### EXERCISE REQUIREMENTS
Among the entries below, please repeat exactly and only the lines from the line containing "statement says, through" to the line containing "(∀ i j : Instr, i.opcode", both lines included.

------------------------------

-- ==== Sys2Proof/Certificates/Slice0/Obligations.lean ====
section
/-! DEFINITION. The statements for the provers, from the numbered rules of spec/. Nothing is proved here. An instruction's
statement says, through `State.runsAs`, that exec completes in the state its rule gives, and that a step of a live core over
the rule's bytes does the same and charges the rule's cycles. Every such result is an equation between whole states, so it is
the instruction's frame as well; where a byte is stored, the memory is given by what every address reads as. -/

open Sys2Proof Sys2Proof.Machine

/-! ### Encoding (30_encoding.md) -/

/-- The example encodings of the assembler table of 30_encoding.md section 5, and the three opcode bytes the source document
gives. The other opcode bytes are the spec's own decision D2. -/
def Obligations.ExampleWordsDecode : Prop :=
  decode [0x48] = .ok (.pha, []) ∧
  decode [0xA9, 0x69] = .ok (.ldaImm 0x69, []) ∧
  decode [0xA5, 0x10] = .ok (.ldaZp 0x10, []) ∧
  decode [0xF6, 0x10] = .ok (.incZpX 0x10, []) ∧
  decode [0x8D, 0x01, 0x02] = .ok (.staAbs 0x0201, []) ∧
  decode [0xFE, 0x00, 0x03] = .ok (.incAbsX 0x0300, []) ∧
  decode [0x6C, 0x00, 0x06] = .ok (.jmpInd 0x0600, []) ∧
  decode [0xF0, 0x03] = .ok (.beq 3, []) ∧
  decode [0x29, 0x02] = .ok (.andImm 0x02, [])

/-- Decoding what the encoder writes gives the instruction back, and leaves the bytes after it. -/
def Obligations.DecodeUndoesEncode : Prop :=
  ∀ (i : Instr) (rest : List Byte), i.wellFormed = true → decode (encode i ++ rest) = .ok (i, rest)

/-- Whatever the decoder accepts is a well-formed instruction, and the encoder writes exactly the bytes it took: no byte of an
instruction is ignored and no instruction has two encodings. -/
def Obligations.EncodeUndoesDecode : Prop :=
  ∀ (bytes : List Byte) (i : Instr) (rest : List Byte), decode bytes = .ok (i, rest) →
    i.wellFormed = true ∧ bytes = encode i ++ rest

/-- The opcode byte fixes the mnemonic and the mode, and the mode the length (30_encoding.md section 1). -/
def Obligations.OpcodeFixesModeAndLength : Prop :=
  (∀ i j : Instr, i.opcode = j.opcode → i.mnemonic = j.mnemonic ∧ i.mode = j.mode) ∧
  (∀ (op : Byte) (bytes : List Byte) (i : Instr) (rest : List Byte), decode (op :: bytes) = .ok (i, rest) →
    i.opcode = op ∧ (op :: bytes).length = i.mode.length + rest.length)

/-- The 25 bytes of 30_encoding.md R60, and no other, are opcodes; 231 bytes are unknown. All but 0xA9, 0x8D and 0x29 are the
spec's own decision D2. -/
def Obligations.UnassignedBytesAreUnknown : Prop :=
  let assigned : List Byte :=
    [0x00, 0x08, 0x20, 0x24, 0x28, 0x29, 0x40, 0x48, 0x4C, 0x60, 0x68, 0x6C, 0x85, 0x8A, 0x8D, 0x9A, 0xA5, 0xA9, 0xAD, 0xB5,
      0xBA, 0xEA, 0xF0, 0xF6, 0xFE]
  (∀ op b1 b2 : Byte,
    (op ∈ assigned → ∃ i rest, decode [op, b1, b2] = .ok (i, rest) ∧ i.opcode = op) ∧
    (op ∉ assigned → ∀ rest, decode (op :: rest) = .error (.unknownOpcode op))) ∧
  ((List.range 256).filter fun k => !assigned.contains (BitVec.ofNat 8 k)).length = 231
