-- ==== Sys2Proof/Tests/Slice0.lean ====
section
/-! SUPPORT. The model's own tests and the witnesses of the statements. Every expected value is a vector of spec/95_test_vectors.md,
named in its comment (V<n>, W<n>, P<n>), or is computed by hand from the rule named. -/

namespace Sys2Proof.Tests

open Sys2Proof Sys2Proof.Machine

/-- The state after reset, `code` placed at `pc`, inside a call of budget `b`. -/
def startAt (pc : Addr) (code : List Byte) (b : Nat) : State :=
  ({ State.reset with pc := pc }.writeBytes pc code).beginCall b

/-- The same at 0x0200. -/
def start (code : List Byte) (b : Nat) : State := startAt 0x0200 code b

/-- One more byte of memory. -/
def State.withByte (s : State) (a : Addr) (v : Byte) : State := s.writeByte a v

/-- The flags as a packed byte. -/
def State.withP (s : State) (p : Byte) : State := { s with flags := unpackFlags p }

/-- The step answers a next state with the property. -/
def after (s : State) (p : State → Bool) : Bool :=
  match step s with
  | .next t => p t
  | .fault _ => false
  | .refused _ => false

/-- An outcome is a next state. -/
def isNext {α : Type} : Host.Outcome α Fault Refusal → Bool
  | .next _ => true
  | .fault _ => false
  | .refused _ => false

/-- The state of an outcome. -/
def nextOf : Host.Outcome State Fault Refusal → State
  | .next t => t
  | .fault _ => State.reset
  | .refused _ => State.reset

/-- A call ends with this result and this property of the state. -/
def called (s : State) (b : Nat) (r : Nat × Nat × Nat × Nat) (p : State → Bool) : Bool :=
  match hostExecute s b with
  | .next (t, q) => decide (q.codes = r) && p t
  | .fault _ => false
  | .refused _ => false

/-- The hypotheses of an instruction's statement: a live core, the bytes at PC, and the cycles. -/
def meets (s : State) (code : List Byte) (cycles : Nat) : Bool := s.live && s.holds s.pc code && decide (cycles ≤ s.budget)

/-! ### WellFormed: its one check refuses a displacement outside a byte -/

theorem test_wellFormed_refuses_128 : (Instr.beq 128).wellFormed = false := by decide

theorem test_wellFormed_refuses_minus_129 : (Instr.beq (-129)).wellFormed = false := by decide

/-- Also the witness of BranchIfZeroAndNoOperation's clause on displacements. -/
theorem test_wellFormed_keeps_the_ends : (Instr.beq 127).wellFormed = true ∧ (Instr.beq (-128)).wellFormed = true := by decide

/-! ### Decoding, each word written out from 30_encoding.md R57 and R59 -/

theorem test_decode_ldaImm : decode [0b10101001, 0x69] = .ok (.ldaImm 0x69, []) := by decide

theorem test_decode_ldaZp : decode [0b10100101, 0x42] = .ok (.ldaZp 0x42, []) := by decide

theorem test_decode_ldaZpX : decode [0b10110101, 0x42] = .ok (.ldaZpX 0x42, []) := by decide

theorem test_decode_ldaAbs : decode [0b10101101, 0x80, 0x44] = .ok (.ldaAbs 0x4480, []) := by decide

theorem test_decode_staZp : decode [0b10000101, 0x10] = .ok (.staZp 0x10, []) := by decide

theorem test_decode_staAbs : decode [0b10001101, 0x01, 0x02] = .ok (.staAbs 0x0201, []) := by decide

theorem test_decode_jsr : decode [0b00100000, 0x34, 0x12] = .ok (.jsr 0x1234, []) := by decide

theorem test_decode_rts : decode [0b01100000] = .ok (.rts, []) := by decide

theorem test_decode_jmpAbs : decode [0b01001100, 0x00, 0x02] = .ok (.jmpAbs 0x0200, []) := by decide

theorem test_decode_jmpInd : decode [0b01101100, 0x00, 0x06] = .ok (.jmpInd 0x0600, []) := by decide

theorem test_decode_pha : decode [0b01001000] = .ok (.pha, []) := by decide

theorem test_decode_php : decode [0b00001000] = .ok (.php, []) := by decide

theorem test_decode_pla : decode [0b01101000] = .ok (.pla, []) := by decide

theorem test_decode_plp : decode [0b00101000] = .ok (.plp, []) := by decide

theorem test_decode_tsx : decode [0b10111010] = .ok (.tsx, []) := by decide

theorem test_decode_txs : decode [0b10011010] = .ok (.txs, []) := by decide

theorem test_decode_txa : decode [0b10001010] = .ok (.txa, []) := by decide

theorem test_decode_andImm : decode [0b00101001, 0x02] = .ok (.andImm 0x02, []) := by decide

theorem test_decode_bitZp : decode [0b00100100, 0x20] = .ok (.bitZp 0x20, []) := by decide

theorem test_decode_incZpX : decode [0b11110110, 0x10] = .ok (.incZpX 0x10, []) := by decide

theorem test_decode_incAbsX : decode [0b11111110, 0xE5, 0x03] = .ok (.incAbsX 0x03E5, []) := by decide

theorem test_decode_beq : decode [0b11110000, 0xFE] = .ok (.beq (-2), []) := by decide

theorem test_decode_nop : decode [0b11101010] = .ok (.nop, []) := by decide

theorem test_decode_brk : decode [0b00000000] = .ok (.brk, []) := by decide

theorem test_decode_rti : decode [0b01000000] = .ok (.rti, []) := by decide

/-- 30_encoding.md R62: 0x02 is unassigned. -/
theorem test_decode_unassigned : decode [0x02, 0xA9, 0x69] = .error (.unknownOpcode 0x02) := by decide

theorem test_decode_empty : decode [] = .error .noOpcode := by decide

theorem test_decode_missing_operand : decode [0xAD, 0x34] = .error .noOperand := by decide

/-- The table's words, with operand bytes of zero. -/
theorem test_decodeTableWord :
    decodeTableWord 24 0xAD = some (.ldaAbs 0) ∧ decodeTableWord 8 0xF0 = some (.beq 0) ∧
    decodeTableWord 16 0x69A9 = some (.ldaImm 0x69) ∧ decodeTableWord 8 0x69A9 = some (.ldaImm 0) ∧
    decodeTableWord 24 0x02018D = some (.staAbs 0x0201) ∧ decodeTableWord 8 0x02 = none := by decide

/-- The placed instruction is the one the next step runs. -/
theorem test_withFetchWord :
    after (State.reset.withFetchWord 16 0x69A9) (fun t => decide (t.a = 0x69 ∧ t.pc = 0xFFFE ∧ t.budget = 5)) = true := by
  decide

/-! ### One step of each instruction: its hypotheses are met, and the vector's end state -/

/-- V19. -/
def start_ldaImm : State := State.withP (start [0xA9, 0x80] 2) 0x41
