-- ==== Sys2Proof/Machine/State.lean ====
section
/-! DEFINITION. The state of the block (10_state.md R10 to R14, R26), what passes between host and block, and the reasons a
step can stop. -/

namespace Sys2Proof.Machine

/-- The frame buffer as memory (20_memory.md R27): (address, byte) pairs in canonical form, addresses strictly rising from 0 to 5. An
address that is not listed holds no value (R26: "a model gives them no value"). Log 4. -/
abbrev Memory := List Host.Cell

/-- The error codes of R78. Codes 5 to 15 are never produced and have no constructor (93 B4). -/
inductive ErrorCode where
  /-- Code 1: `DEC` or `SER` on a complete frame with a mismatch (R79). -/
  | crcMismatch
  /-- Code 2: `DEC` or `SER` on fewer than six bytes (R80). -/
  | frameIncomplete
  /-- Code 3: a seventh `PUSH` (R81). -/
  | frameOverrun
  /-- Code 4: a reserved operation word (R82). -/
  | illegalOp
deriving DecidableEq, Repr

/-- A response (R45): "a sum type: `Ok` (no value), `Ok(v)` with `v` of 32 bits, or `Err(code)`", with no data in `Err`. -/
inductive Response where
  | ok
  | okData (v : Data)
  | err (e : ErrorCode)
deriving DecidableEq, Repr

/-- What the host does to the block between two moments of rest (R91, R103): it issues an operation word, or resets the block. -/
inductive HostEvent where
  | op (w : OpWord)
  | reset
deriving DecidableEq, Repr

/-- A frame, the document's RawFrame, in received order (R14, R38). -/
structure Frame where
  tempMsb : Byte
  tempLsb : Byte
  tempCrc : Byte
  humMsb : Byte
  humLsb : Byte
  humCrc : Byte
deriving DecidableEq, Repr

/-- The state. `acc`, `cnt`, `mis` and `frame` are the architectural state, "exactly four items" (R10). `issued` and `responses` are
the model's own: R10 calls the host's words and resets "parameters of the step relation", and a step of this model takes no
parameter, so what the host will issue stands here, oldest first, and so do the responses it was given. Logs 1 and 2. -/
structure State where
  /-- `ACC`, the CRC accumulator (R11). -/
  acc : Byte
  /-- `CNT`, the number of bytes of the current frame accepted so far (R12, R15). -/
  cnt : Count
  /-- `MIS`, the sticky mismatch flag (R13). -/
  mis : Bool
  /-- `F[0]` to `F[5]`, the frame buffer (R14). -/
  frame : Memory
  /-- What the host does next, oldest first (R9, R103). -/
  issued : List HostEvent
  /-- The responses given so far, oldest first, one per operation (R45). -/
  responses : List Response
deriving DecidableEq, Repr

/-- Why a step stops with a fault. -/
inductive Fault where
  /-- Raised by `DEC` and `SER` where `CNT = 6`, `MIS = 0` and byte `i` of the frame buffer holds no value, which no state reached from
  reset does (R25). Safe: the block answers there with whatever the byte holds. Log 4. -/
  | unwrittenByte (i : Index)
deriving DecidableEq, Repr

/-- Why an instruction has no meaning. -/
inductive Refusal where
  /-- Raised by an arm of `exec` that has no meaning yet; no arm of this model raises it. Safe. -/
  | notModelled (mnemonic : String)
deriving DecidableEq, Repr

/-- The outcomes of a step of this machine. -/
abbrev Result := Host.Outcome State Fault Refusal

/-- The state right after reset (R26, R92): `ACC = 0xFF`, `CNT = 0`, `MIS = 0`, no value in the frame buffer; nothing issued and
nothing answered yet (logs 1, 2). -/
def State.reset : State where
  acc := 0xFF#8
  cnt := 0
  mis := false
  frame := []
  issued := []
  responses := []

end Sys2Proof.Machine
end

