/-- An operation that only responds leaves the accepted bytes as they are. -/
theorem answersFrom_respond {s : State} {bs : List Byte} (h : s.Represents bs) {o : Result} {r : Response}
    (ho : o = .next (s.respond r)) : AnswersFrom s o bs [r] :=
  ⟨_, ho, h.of_sameBlock (sameBlock_respond s r), rfl, rfl⟩

/-- `PUSH` accepts its byte, or refuses it beyond six (R68, R81). -/
theorem execPush_answersFrom {s : State} {bs : List Byte} (b : Byte) (h : s.Represents bs) :
    AnswersFrom s (execPush b s) (acceptOp bs (.push b)) [answerOf bs (.push b)] := by
  have hlen := h.cnt
  rcases execPush_cases b s with ⟨h6, he⟩ | ⟨i, hp, he⟩ | ⟨i, hp, he⟩
  · have hge : ¬ bs.length < 6 := by simp [hlen, h6]
    simp only [acceptOp, answerOf, if_neg hge]
    exact answersFrom_respond h he
  · have hi := phase_data_val hp
    have hd := hlen ▸ val_of_phase_data hp
    have hlt : bs.length < 6 := by omega
    simp only [acceptOp, answerOf, if_pos hlt]
    refine ⟨_, he, h.concat hi rfl rfl ?_ ?_, rfl, rfl⟩
    · rw [accOf_concat_data b hd, ← h.acc]; rfl
    · rw [misOf_concat_data b hd, ← h.mis]; rfl
  · have hi := phase_check_val hp
    have hc := hlen ▸ val_of_phase_check hp
    have hlt : bs.length < 6 := by omega
    simp only [acceptOp, answerOf, if_pos hlt]
    refine ⟨_, he, h.concat hi rfl rfl ?_ ?_, rfl, rfl⟩
    · rw [accOf_concat_check b hc]; rfl
    · rw [misOf_concat_check b hc, ← h.mis, ← h.acc]; rfl

/-- The state's STATUS is the one the accepted bytes give (R19). -/
theorem status_of_represents {s : State} {bs : List Byte} (h : s.Represents bs) : s.status = statusOf bs := by
  by_cases h6 : s.cnt = 6
  · obtain ⟨f, rfl⟩ := eq_bytes_of_length_six (h.cnt.trans (congrArg _ h6))
    rw [State.status_complete h6, h.mis, misOf_bytes]
    cases hv : f.valid <;> simp [statusOf, hv]
  · have hlen : bs.length ≠ 6 := fun hl => h6 (Fin.ext (h.cnt.symm.trans hl))
    rw [State.status_incomplete h6, statusOf, frameOf_of_length_ne_six hlen, h.cnt]

/-- The response of `DEC` and `SER` from the accepted bytes, by how they pack the four data bytes. -/
def collectAnswer (pack : Byte → Byte → Byte → Byte → Data) (bs : List Byte) : Response :=
  match frameOf bs with
  | none => .err .frameIncomplete
  | some f => if f.valid then .okData (pack f.tempMsb f.tempLsb f.humMsb f.humLsb) else .err .crcMismatch

theorem answerOf_dec (bs : List Byte) : answerOf bs .dec = collectAnswer packCounts bs := by
  simp only [answerOf, collectAnswer, decodeFrame]
  cases frameOf bs with
  | none => rfl
  | some f => by_cases hv : f.valid = true <;> simp [hv, packCounts]

theorem answerOf_ser (bs : List Byte) : answerOf bs .ser = collectAnswer packSerial bs := by
  simp only [answerOf, collectAnswer, serialFrame]
  cases frameOf bs with
  | none => rfl
  | some f => by_cases hv : f.valid = true <;> simp [hv]

/-- `DEC` and `SER` answer, and from the accepted bytes alone (R70, R71). -/
theorem collect_of_represents (pack : Byte → Byte → Byte → Byte → Data) {s : State} {bs : List Byte} (h : s.Represents bs) :
    collect pack s = .next (s.respond (collectAnswer pack bs)) := by
  by_cases h6 : s.cnt = 6
  · obtain ⟨f, rfl⟩ := eq_bytes_of_length_six (h.cnt.trans (congrArg _ h6))
    have hmis : s.mis = !f.valid := h.mis.trans (misOf_bytes f)
    have hread : ∀ i < 6, s.frame.read i = f.bytes[i]? := h.frame
    cases hv : f.valid with
    | false =>
      rw [collect_mismatch pack h6 (by simp [hmis, hv])]
      simp [collectAnswer, hv]
    | true =>
      rw [collect_valid pack h6 (by simp [hmis, hv]) (hread 0 (by decide)) (hread 1 (by decide)) (hread 3 (by decide))
        (hread 4 (by decide))]
      simp [collectAnswer, hv]
  · have hlen : bs.length ≠ 6 := fun hl => h6 (Fin.ext (h.cnt.symm.trans hl))
    rw [collect_incomplete pack h6, collectAnswer, frameOf_of_length_ne_six hlen]

/-- Every operation answers from the accepted bytes alone (R73). -/
theorem exec_answersFrom {s : State} {bs : List Byte} (i : Instr) (h : s.Represents bs) :
    AnswersFrom s (exec i s) (acceptOp bs i) [answerOf bs i] := by
  cases i with
  | clr => exact ⟨_, rfl, represents_nil rfl rfl rfl, rfl, rfl⟩
  | push b => exact execPush_answersFrom b h
  | stat =>
    refine answersFrom_respond h ?_
    rw [answerOf, ← status_of_represents h]; rfl
  | rdacc =>
    refine answersFrom_respond h ?_
    rw [answerOf, ← h.acc]; rfl
  | dec =>
    refine answersFrom_respond h ?_
    rw [answerOf_dec, ← collect_of_represents packCounts h]; rfl
  | ser =>
    refine answersFrom_respond h ?_
    rw [answerOf_ser, ← collect_of_represents packSerial h]; rfl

------------------------------

### ANSWER TO THE PROBLEM
statement says, through `State.runsAs`, that exec completes in the state its rule gives, and that a step of a live core over
the rule's bytes does the same and charges the rule's cycles. Every such result is an equation between whole states, so it is
the instruction's frame as well; where a byte is stored, the memory is given by what every address reads as. -/

open Sys2Proof Sys2Proof.Machine

/-! ### Encoding (30_encoding.md) -/

/-- The example encodings of the assembler table of 30_encoding.md section 5, and the three opcode bytes the source document
gives. The other opcode bytes are the spec's own decision D2. -/
def Obligations.ExampleWordsDecode : Prop :=
  decode [0x48] = .ok (.pha, []) ∧
  decode [0xA9, 0x69] = .ok (.ldaImm 0x69, []) ∧
  decode [0xA5, 0x10] = .ok (.ldaZp 0x10, []) ∧
  decode [0xF6, 0x10] = .ok (.incZpX 0x10, []) ∧
  decode [0x8D, 0x01, 0x02] = .ok (.staAbs 0x0201, []) ∧
  decode [0xFE, 0x00, 0x03] = .ok (.incAbsX 0x0300, []) ∧
  decode [0x6C, 0x00, 0x06] = .ok (.jmpInd 0x0600, []) ∧
  decode [0xF0, 0x03] = .ok (.beq 3, []) ∧
  decode [0x29, 0x02] = .ok (.andImm 0x02, [])

/-- Decoding what the encoder writes gives the instruction back, and leaves the bytes after it. -/
def Obligations.DecodeUndoesEncode : Prop :=
  ∀ (i : Instr) (rest : List Byte), i.wellFormed = true → decode (encode i ++ rest) = .ok (i, rest)

/-- Whatever the decoder accepts is a well-formed instruction, and the encoder writes exactly the bytes it took: no byte of an
instruction is ignored and no instruction has two encodings. -/
def Obligations.EncodeUndoesDecode : Prop :=
  ∀ (bytes : List Byte) (i : Instr) (rest : List Byte), decode bytes = .ok (i, rest) →
    i.wellFormed = true ∧ bytes = encode i ++ rest

/-- The opcode byte fixes the mnemonic and the mode, and the mode the length (30_encoding.md section 1). -/
def Obligations.OpcodeFixesModeAndLength : Prop :=
  (∀ i j : Instr, i.opcode = j.opcode → i.mnemonic = j.mnemonic ∧ i.mode = j.mode) ∧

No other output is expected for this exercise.